BitFit (Bias-term Fine-tuning) trains only bias parameters, which are **already part of the base model architecture**. This means BitFit models are **inherently merged** - no separate merging step is needed!

### Key Learning Points
- Understand why BitFit doesn't require merging (bias parameters are native)
- Save and deploy BitFit models efficiently
- Compare BitFit deployment with other PEFT methods
- Implement production deployment best practices

---

## 1. Understanding BitFit Deployment

### 1.1 Why BitFit is "Pre-Merged"

| PEFT Method | Adds New Params? | Requires Merging? | Reason |
|-------------|------------------|-------------------|--------|
| **BitFit** | ❌ No | ❌ No | Only trains existing bias parameters |
| **LoRA** | ✅ Yes | ✅ Yes | Adds A, B matrices (can merge) |
| **Adapter** | ✅ Yes | ❌ No | Adds new layers (cannot merge) |
| **IA³** | ✅ Yes | ✅ Yes | Adds scaling vectors (can merge) |

**Key Insight**: BitFit simply **unfreezes existing bias parameters** during training. After training, the model is a standard transformer with updated bias values - no adapter artifacts to remove!

### 1.2 Deployment Advantages

✅ **Zero inference overhead** (no adapter layers)
✅ **No PEFT library required** at inference
✅ **Smallest possible model size** (only bias changes)
✅ **Standard transformers format** (easy deployment)

---

## 2. Load Trained BitFit Model

In [None]:
from transformers import AutoModelForSequenceClassification, AutoTokenizer
from peft import PeftModel, PeftConfig
import torch
import os
import time

# --- Load trained BitFit model ---
model_checkpoint = "bert-base-uncased"
output_dir = "./bitfit-bert-mrpc"

# Find latest checkpoint
latest_checkpoint = max(
    [os.path.join(output_dir, d) for d in os.listdir(output_dir) if d.startswith("checkpoint-")],
    key=os.path.getmtime
)

# Load base model
base_model = AutoModelForSequenceClassification.from_pretrained(
    model_checkpoint,
    num_labels=2
)

# Load PEFT adapter
peft_model = PeftModel.from_pretrained(base_model, latest_checkpoint)
tokenizer = AutoTokenizer.from_pretrained(model_checkpoint)

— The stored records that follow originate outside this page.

-- ==== Sys2Proof/Machine/HostSide.lean ====
section
/-! DEFINITION. The host as an agent (R34, R226): its moves between the engine's steps, and runs in which the two
alternate freely. -/

namespace Sys2Proof.Machine

/-- A host move changes the host's side of the channels only. New words wait behind those already offered (R56).
The host takes back only input bytes it had offered when a reset came, and only before its next command (R212): at any
other time `inLeft` is 0 and `withdrawInput` does nothing, since an offered word stays offered and unchanged until its
transfer (R57, U4; log 15). DESIGN CHOICE, log 20. -/
def hostMove (m : HostMove) (s : State) : State :=
  match m with
  | .offer w => { s with cmdQ := s.cmdQ ++ [.command w] }
  | .supply d => { s with inQ := s.inQ ++ [d] }
  | .withdrawInput => { s with inQ := s.inQ.drop s.inLeft, inLeft := 0 }
  | .takeOut ready => { s with outReady := ready }
  | .takeRes ready => { s with resReady := ready }
  | .planReset n => { s with rstPlan := s.rstPlan ++ [n] }

/-- An open run: machine steps and host moves in a given order, stopping at the first fault or refusal. -/
def runEvents : List RunEvent → State → Host.Outcome State Fault Refusal
  | [], s => .next s
  | .host m :: es, s => runEvents es (hostMove m s)
  | .step :: es, s =>
    match step s with
    | .next t => runEvents es t
    | .fault f => .fault f
    | .refused r => .refused r

/-! ### Reading a list of events -/

/-- The input bytes the host supplies in the course of the events. -/
def suppliedBytes (es : List RunEvent) : List Byte :=
  es.filterMap (fun e => match e with
    | .host (.supply d) => some d
    | _ => none)

/-- The command words the host offers in the course of the events. -/
def offeredWords (es : List RunEvent) : List Offer :=
  es.filterMap (fun e => match e with
    | .host (.offer w) => some (.command w)
    | _ => none)

/-- How many of the events are steps of the machine. -/
def stepCount (es : List RunEvent) : Nat := es.count .step

/-- No reset is due or planned in the course of the events (R40: "let no `T_RST` occur"). -/
def NoReset (s : State) (es : List RunEvent) : Prop := s.rstPlan = [] ∧ ∀ n, .host (.planReset n) ∉ es

/-- What R40 assumes of the host, whatever the timing (R11, R48): the engine is idle and no reset occurs; the first command
word it offers is that of `c`; the input bytes it offers begin with `B`, `c.len` bytes, of which it still keeps `more`
back after the events; and it takes none back. How its moves stand among the steps is free: it may offer the bytes early
or late, pause, and stall on OUT and RES (R226). -/
structure Feeds (c : Command) (B more rest : List Byte) (q : List Offer) (s : State) (es : List RunEvent) : Prop where
  idle : s.busy = false
  noReset : NoReset s es
  command : s.cmdQ ++ offeredWords es = .command (encodeCommand c) :: q
  length : B.length = c.len.toNat
  input : s.inQ ++ suppliedBytes es ++ more = B ++ rest
  keeps : .host .withdrawInput ∈ es → s.inLeft = 0

/-- The events with which a host completes the operation after `n` of its `total` transfers: it becomes ready on OUT and
RES, supplies `more`, and the machine makes the transfers that are left. -/
def completion (more : List Byte) (n total : Nat) : List RunEvent :=
  [.host (.takeOut true), .host (.takeRes true)] ++ more.map (fun d => .host (.supply d)) ++
    List.replicate (total - n) .step

end Sys2Proof.Machine
end

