-- ==== Sys2Proof/Certificates/Slice0/Obligations.lean ====
section
/-! DEFINITION. The statements about PCODEC: encodings, the codec's functions, every step of every operation, the reset,
the invariants, and the tie between the transfer level and the operation level. -/

open Sys2Proof Sys2Proof.Machine

/-! ### Encodings -/

/-- Words written out in 95_test_vectors.md (V3, V12, V25, V48a, V26) and a header word laid out by R80 decode to the
instructions they stand for. -/
def Obligations.WrittenOutWordsDecode : Prop :=
  decodeOffer (.command 0x20000000000000002#66) = .csum 0 0 2 ∧
  decodeOffer (.command 0x30000000001830002#66) = .vfy 0 0x0183 2 ∧
  decodeOffer (.command 0x0DEADBEEF00000003#66) = .enc 0xDEADBEEF 0 3 ∧
  decodeOffer (.command 0x1DEADBEEF1234000A#66) = .dec 0xDEADBEEF 0x1234 10 ∧
  decodeOffer (.command 0x000000000000001F4#66) = .enc 0 0 500 ∧
  decodeOffer (.header 0x0083000A00000001#64) = .frame 0x0083 10 1

/-- Decoding the encoding of any instruction gives it back, as an offered word and as a word of the opcode table. -/
def Obligations.DecodeOfEncodeIsIdentity : Prop :=
  ∀ i : Instr, decodeOffer (encode i) = i ∧
    decodeTableWord (encodeTableWord i).1 (encodeTableWord i).2 = some i

/-- R89: every 66-bit command word is a legal command: it is the word of exactly one command, the decoder reads that
one, and an idle engine accepts it. -/
def Obligations.EveryCommandWordIsLegal : Prop :=
  ∀ w : BitVec 66,
    (∃ c : Command, decodeOffer (.command w) = c.toInstr ∧ encodeCommand c = w ∧
      ∀ c' : Command, encodeCommand c' = w → c' = c) ∧
    ∀ (s : State) (rest : List Offer), s.busy = false → rstNow s = false → s.cmdQ = .command w :: rest →
      ∃ t, step s = .next t

/-- The fields of the command word stand at the bits of R90, and the codes are those of R88. -/
def Obligations.CommandWordFieldPositions : Prop :=
  (∀ c : Command,
    (encodeCommand c).extractLsb' 64 2 = opCode c.op ∧ (encodeCommand c).extractLsb' 32 32 = c.seq ∧
    (encodeCommand c).extractLsb' 16 16 = c.csum ∧ (encodeCommand c).extractLsb' 0 16 = c.len) ∧
  opCode .enc = 0b00#2 ∧ opCode .dec = 0b01#2 ∧ opCode .csum = 0b10#2 ∧ opCode .vfy = 0b11#2

/-- The 69-bit result word has its fields at the bits of R92 with the status codes of R93, and no two results share a
word. -/
def Obligations.ResultWordFieldPositions : Prop :=
  (∀ r : Result, decodeResult (encodeResult r) = r ∧
    (encodeResult r).extractLsb' 68 1 = BitVec.ofBool r.ok ∧ (encodeResult r).extractLsb' 66 2 = opCode r.op ∧
    (encodeResult r).extractLsb' 64 2 = statusCode r.status ∧ (encodeResult r).extractLsb' 32 32 = r.seq ∧
    (encodeResult r).extractLsb' 16 16 = r.csum ∧ (encodeResult r).extractLsb' 0 16 = r.len) ∧
  (∀ w : BitVec 69, encodeResult (decodeResult w) = w) ∧
  statusCode .ok = 0b00#2 ∧ statusCode .eShort = 0b01#2 ∧ statusCode .eLength = 0b10#2 ∧
  statusCode .ePayload = 0b11#2

/-- R80: the first eight bytes of a frame ENC makes spell, big-endian, the header word of the table's FRAME row with the
zero-extended checksum, the total length `8 + n` and the sequence number; the payload follows. -/
def Obligations.FrameHeaderWordOfEncodedFrame : Prop :=
  ∀ (seq : Seq) (P : List Byte), P.length ≤ 65527 →
    encode (.frame (zext16 (checksum seq P)) (BitVec.ofNat 16 (8 + P.length)) seq) =
      .header (BitVec.ofNat 64 (beNat ((encodeFrame seq P).take 8))) ∧
    (encodeFrame seq P).drop 8 = P ∧ (encodeFrame seq P).length = 8 + P.length

/-! ### The functions of the codec -/

/-- R110: `seqsum` is the sum of the four bytes of the sequence number modulo 256, with the rule's examples. -/
def Obligations.SeqsumSumsTheFourBytes : Prop :=
  (∀ q : Seq, (seqsum q).toNat =
    (q.toNat / 2 ^ 24 + q.toNat / 2 ^ 16 % 256 + q.toNat / 2 ^ 8 % 256 + q.toNat % 256) % 256) ∧
  seqsum 0 = 0 ∧ seqsum 1 = 1 ∧ seqsum 0x100 = 1 ∧ seqsum 0x01020304 = 10 ∧ seqsum 0xFFFFFFFF = 252 ∧
  seqsum 0xFF000001 = 0

/-- R111: the checksum is the exact sum of the four sequence-number bytes and of every payload byte, reduced modulo 256;
for the empty payload it is `seqsum`. -/
def Obligations.ChecksumSumsSequenceAndPayload : Prop :=
  (∀ (seq : Seq) (P : List Byte),
    (checksum seq P).toNat = ((bytes32 seq ++ P).map BitVec.toNat).sum % 256) ∧
  ∀ seq : Seq, checksum seq [] = seqsum seq

/-- R113: the 8-bit accumulator, started at `seqsum` or at 0 and fed the four sequence bytes, and fed the payload bytes
in any order, ends at the checksum. -/
def Obligations.RunningSumIsChecksumInAnyOrder : Prop :=
  (∀ a b : Nat, (a % 256 + b) % 256 = (a + b) % 256) ∧
  ∀ (seq : Seq) (P Q : List Byte), Q.Perm P →
    Q.foldl accAdd (seqsum seq) = checksum seq P ∧ Q.foldl accAdd ((bytes32 seq).foldl accAdd 0) = checksum seq P

/-- R114 and R115: `verify` is the equality of the whole 16-bit field with the zero-extended checksum. A field above 255
never verifies, and no field verifies after one of its 16 bits is flipped. -/
def Obligations.VerifyComparesAllSixteenBits : Prop :=
  ∀ (c : Half) (seq : Seq) (P : List Byte),
    (verify c seq P = true ↔ c.toNat = (checksum seq P).toNat) ∧ (255 < c.toNat → verify c seq P = false) ∧
    ∀ i, i < 16 → verify c seq P = true → verify (c ^^^ (1#16 <<< i)) seq P = false

/-- R130: the frame by concatenation and the frame by memory writes are the same. -/
def Obligations.EncodeFrameByMemoryWrites : Prop :=
  ∀ (seq : Seq) (P F : List Byte), P.length ≤ 65527 → F.length = 8 + P.length →
    encodeFrame seq P = bytes16 (zext16 (checksum seq P)) ++ bytes16 (BitVec.ofNat 16 (8 + P.length)) ++ bytes32 seq ++ P ∧
    (do
      let F0 ← memWrite F 0 2 (checksum seq P).toNat
      let F1 ← memWrite F0 2 2 (8 + P.length)
      let F2 ← memWrite F1 4 4 seq.toNat
      P.zipIdx.foldlM (fun G x => memWrite G (8 + x.2) 1 x.1.toNat) F2) = some (encodeFrame seq P)

/-- R151, R152: `decode` answers exactly one of `E_SHORT` (fewer than 8 bytes), `E_LENGTH` (the 16-bit field at offset 2
is not the number of bytes) and success, on every byte string. -/
def Obligations.DecodeFailsExactlyOnLength : Prop :=
  ∀ B : List Byte,
    (decodeFrame B = .error .short ↔ B.length < 8) ∧
    (decodeFrame B = .error .length ↔ 8 ≤ B.length ∧ memRead B 2 2 ≠ some B.length) ∧
    ((∃ p, decodeFrame B = .ok p) ↔ 8 ≤ B.length ∧ memRead B 2 2 = some B.length) ∧
    decodeFrame B ≠ .error .payload

/-- R150: the packet of a successful `decode` has the fields at offsets 0, 2 and 4 and the bytes from 8 on; decoding
loses nothing and the Packet invariant holds (R162(b)). -/
def Obligations.DecodeLosesNothing : Prop :=
  ∀ (B : List Byte) (p : Packet), decodeFrame B = .ok p →
    memRead B 0 2 = some p.checksum.toNat ∧ memRead B 2 2 = some p.totalLength.toNat ∧
    memRead B 4 4 = some p.sequenceNumber.toNat ∧ p.payload = B.drop 8 ∧
    B = bytes16 p.checksum ++ bytes16 p.totalLength ++ bytes32 p.sequenceNumber ++ p.payload ∧
    p.totalLength.toNat = 8 + p.payload.length

/-- R137(b), R121(a): decoding an encoded packet gives back its sequence number, total length and payload, and it
verifies, for every payload length the length field admits. -/
def Obligations.DecodeOfEncodeVerifies : Prop :=
  ∀ (seq : Seq) (P : List Byte), P.length ≤ 65527 →
    ∃ p, decodeFrame (encodeFrame seq P) = .ok p ∧ p.sequenceNumber = seq ∧ p.totalLength.toNat = 8 + P.length ∧
      p.payload = P ∧ p.checksum.toNat = (checksum seq P).toNat ∧
      verify p.checksum p.sequenceNumber p.payload = true

/-- R162(c): a decoded packet that verifies encodes back to its frame. -/
def Obligations.EncodeOfVerifiedDecode : Prop :=
  ∀ (B : List Byte) (p : Packet), decodeFrame B = .ok p → verify p.checksum p.sequenceNumber p.payload = true →
    encodeFrame p.sequenceNumber p.payload = B

/-- R137(c): `encode` is injective. -/
def Obligations.EncodeFrameInjective : Prop :=
  ∀ (q q' : Seq) (P P' : List Byte), encodeFrame q P = encodeFrame q' P' → q = q' ∧ P = P'

/-- R121(b), R162(e): a frame whose checksum field is replaced by any 16-bit value still decodes to the same sequence
number, length and payload, and its verdict is 1 exactly when the value is the original field; so it is 0 after any of
the 16 bits is flipped. -/
def Obligations.ReplacedChecksumFieldVerdict : Prop :=
  ∀ (seq : Seq) (P : List Byte) (c : Half), P.length ≤ 65527 →
    decOp (bytes16 c ++ (encodeFrame seq P).drop 2) =
      (P, { ok := decide (c = zext16 (checksum seq P)), op := .dec, status := .ok, seq := seq
            csum := c, len := BitVec.ofNat 16 (8 + P.length) }) ∧
    ∀ i, i < 16 → zext16 (checksum seq P) ^^^ (1#16 <<< i) ≠ zext16 (checksum seq P)

/-- R121(c): replacing exactly one byte of an encoded frame is always noticed: in the length field as `E_LENGTH`, anywhere
else as a successful decode with verdict 0. -/
def Obligations.SingleByteCorruptionDetected : Prop :=
  ∀ (seq : Seq) (P : List Byte) (k : Nat) (d : Byte), P.length ≤ 65527 → k < 8 + P.length →
    (encodeFrame seq P)[k]? ≠ some d →
    (decOp ((encodeFrame seq P).set k d)).2.ok = false ∧
    (decOp ((encodeFrame seq P).set k d)).2.status = (if k = 2 ∨ k = 3 then .eLength else .ok)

device = torch.device("cuda" if torch.cuda.is_available() else "cpu")
peft_model.to(device)
peft_model.eval()

print("✅ BitFit model loaded successfully!")
print(f"Device: {device}")

## 3. Analyze BitFit Parameter Efficiency

In [None]:
def analyze_bitfit_params(model):
    """
    Analyze which parameters were trained in BitFit
    """
    print("=== BitFit Parameter Analysis ===")
    
    trainable_params = 0
    frozen_params = 0
    bias_params = 0
    
    bias_param_names = []
    
    for name, param in model.named_parameters():
        if param.requires_grad:
            trainable_params += param.numel()
            if 'bias' in name:
                bias_params += param.numel()
                bias_param_names.append(name)
        else:
            frozen_params += param.numel()
    
    total_params = trainable_params + frozen_params
    
    print(f"\nParameter Statistics:")
    print(f"  Total parameters: {total_params:,}")
    print(f"  Trainable parameters: {trainable_params:,}")
    print(f"  Frozen parameters: {frozen_params:,}")
    print(f"  Bias parameters (trainable): {bias_params:,}")
    print(f"  Training ratio: {trainable_params/total_params*100:.4f}%")
    
    print(f"\nBias Parameters Trained (first 10):")
    for name in bias_param_names[:10]:
        print(f"  - {name}")
    if len(bias_param_names) > 10:
        print(f"  ... and {len(bias_param_names)-10} more")
    
    return trainable_params, total_params

trainable, total = analyze_bitfit_params(peft_model)

## 4. "Merge" BitFit Model (Extract Updated Model)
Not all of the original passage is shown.